The right method to apply emulsion to the pot’s bottom is by applying it via a sponge or brush. Use a separate tool that isn’t used for other pottery processes. You can use the Kemper Tools Pottery Sponge that comes with a holder to ensure even application of the emulsion. Now, gently coat the upper side and bottom of the pottery. It is critical for you to take some time. If you coat anything less than 1/4th of the inch, you might risk the glaze coming down to the base of the pot and thereby sticking to the kiln’s shelf area.



You don’t have to worry about the emulsion on the base as it will meltdown during the firing, and all you have to do is simply wipe the waxed area with a clean cloth or sponge. Make sure you let the emulsion dry out thoroughly before the glaze is applied to the pottery piece.


2-Use Commercial Emulsions:

As compared to melted wax, commercial emulsions or resists are easy to use. Most of these branded choices can easily be removed after use with the help of warm water soapy solution and brush/sponge. However, you need to keep in mind that each brand has its own directions for cleaning and application. So, make sure you read the introductions thoroughly before applying the same to the pot.


3-Emulsions Shouldn’t Have Bubbles During Application:

If your emulsion forms bubbles during the application process, it creates a flimsy layer and might allow the glaze to seep in during the firing process. So, how do bubbles form during the application process? How can you avoid this from happening? The key is to ensure that the emulsion is hot enough and doesn’t get chunky during the application process.

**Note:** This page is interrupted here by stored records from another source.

-- ==== Sys2Proof/Machine/State.lean ====
section
/-! DEFINITION. The state of the HN48 as plain data: every piece of state the manual gives the
twelve blocks (00 section 3), the pins, what the node last sent, the queue of waiting commands, and
the state right after power-on. INVENTORY.md lists every field with its rule. -/

namespace Sys2Proof.Machine

/-- The part has no state in which it stops: no rule names one (log 26). Safe: nothing is shut
out. -/
inductive Fault where
  deriving DecidableEq, Repr

/-- Why `exec` gives a command no meaning. -/
inductive Refusal where
  /-- Raised by `exec` alone, for a row that has no meaning yet. Safe: the run stops. No row of this
  model is left in that case. -/
  | notModelled (mnemonic : String)
  deriving DecidableEq, Repr

/-! ## Line Interface (01) -/

/-- Receive states of a port (R4). -/
inductive RxState where
  | down | aligning | up
  deriving DecidableEq, Repr

/-- Where ALIGNING was entered from (R4). -/
inductive AlignFrom where
  | fromDown | fromUp
  deriving DecidableEq, Repr

/-- Reasons of a port fault, in the order of the table of R6. -/
inductive PortReason where
  | loss | align | headers | farEnd
  deriving DecidableEq, Repr

/-- Health of a port (R9). -/
inductive Health where
  | healthy | unhealthy
  deriving DecidableEq, Repr

/-- The receive side and the health of one line port (01 sections 1.2 and 1.3). `completed` is the
model's own: PORT_RECOVERIES as it stood before a bring-up that has completed in this cycle (R11,
log 49). -/
structure LinePort where
  rx             : RxState
  entryCycle     : Half
  entryFrom      : AlignFrom
  alignCycles    : Nat
  markerFound    : Bool
  alignRun       : Nat
  errorRun       : Nat
  farEndRun      : Nat
  faulted        : Bool
  reason         : PortReason
  headerErrors   : Nat
  portFaults     : Nat
  portRecoveries : Nat
  health         : Health
  wtrTimer       : Option Nat
  bringUp        : Nat
  everHealthy    : Bool
  completed      : Option Nat
  deriving DecidableEq, Repr

/-- The Line Interface: two ports and the one WTR setting (R12). -/
structure LineInterface where
  w          : LinePort
  e          : LinePort
  wtrSeconds : Nat
  deriving DecidableEq, Repr

/-! ## Cycle Timer (01 section 1.4) -/

/-- Origins of a cycle header (R3). -/
inductive HeaderOrigin where
  | master | holdover
  deriving DecidableEq, Repr

/-- The header record: what the last processed header carried (R13). A master's stands at its power-on
values: R13 states the update for a slave alone (log 45). -/
structure HeaderRecord where
  origin     : HeaderOrigin
  masterAddr : Octet
  u          : Octet
  centreUp   : Bool
  deriving DecidableEq, Repr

Apart from this, you also need to ensure that the application is in one direction. Do not move the brush to and fro as it doesn’t allow a smooth application of the emulsion. Moreover, ensure that the layering is even from end to end. This helps prevent any bubble formation and thus doesn’t allow the glaze to seep into the pottery piece.


4-Use Colored Emulsions:

Another great technique for beginners is to use colored emulsions for the application process. Normally, emulsions ensure a transparent application process, but this makes it difficult to track the places that have already been worked on and the areas that haven’t been.


So, go for emulsions that come with a tint. This helps with an easier application process and saves you a lot of time. Moreover, you don’t have to worry about the color affecting the piece as it melts off with the emulsion leaving no trace as such.


Application of emulsion that is properly tracked will ensure that you do not cover the area that has already been waxed and forget certain sections only to notice this mistake after the firing process. Another way you can ensure proper application of the emulsion is to use a pre-designed stencil.


This will help you carefully apply the resist in any section you desire while restraining any area that shouldn’t be glazed.



With the above tips in mind, you can carefully and successfully apply the emulsion to your pottery, even as a beginner. Depending on your pottery-crafting needs, you can use any type of emulsion from the types mentioned above. However, make sure you test out the emulsion on a spare piece before applying the same in bulk.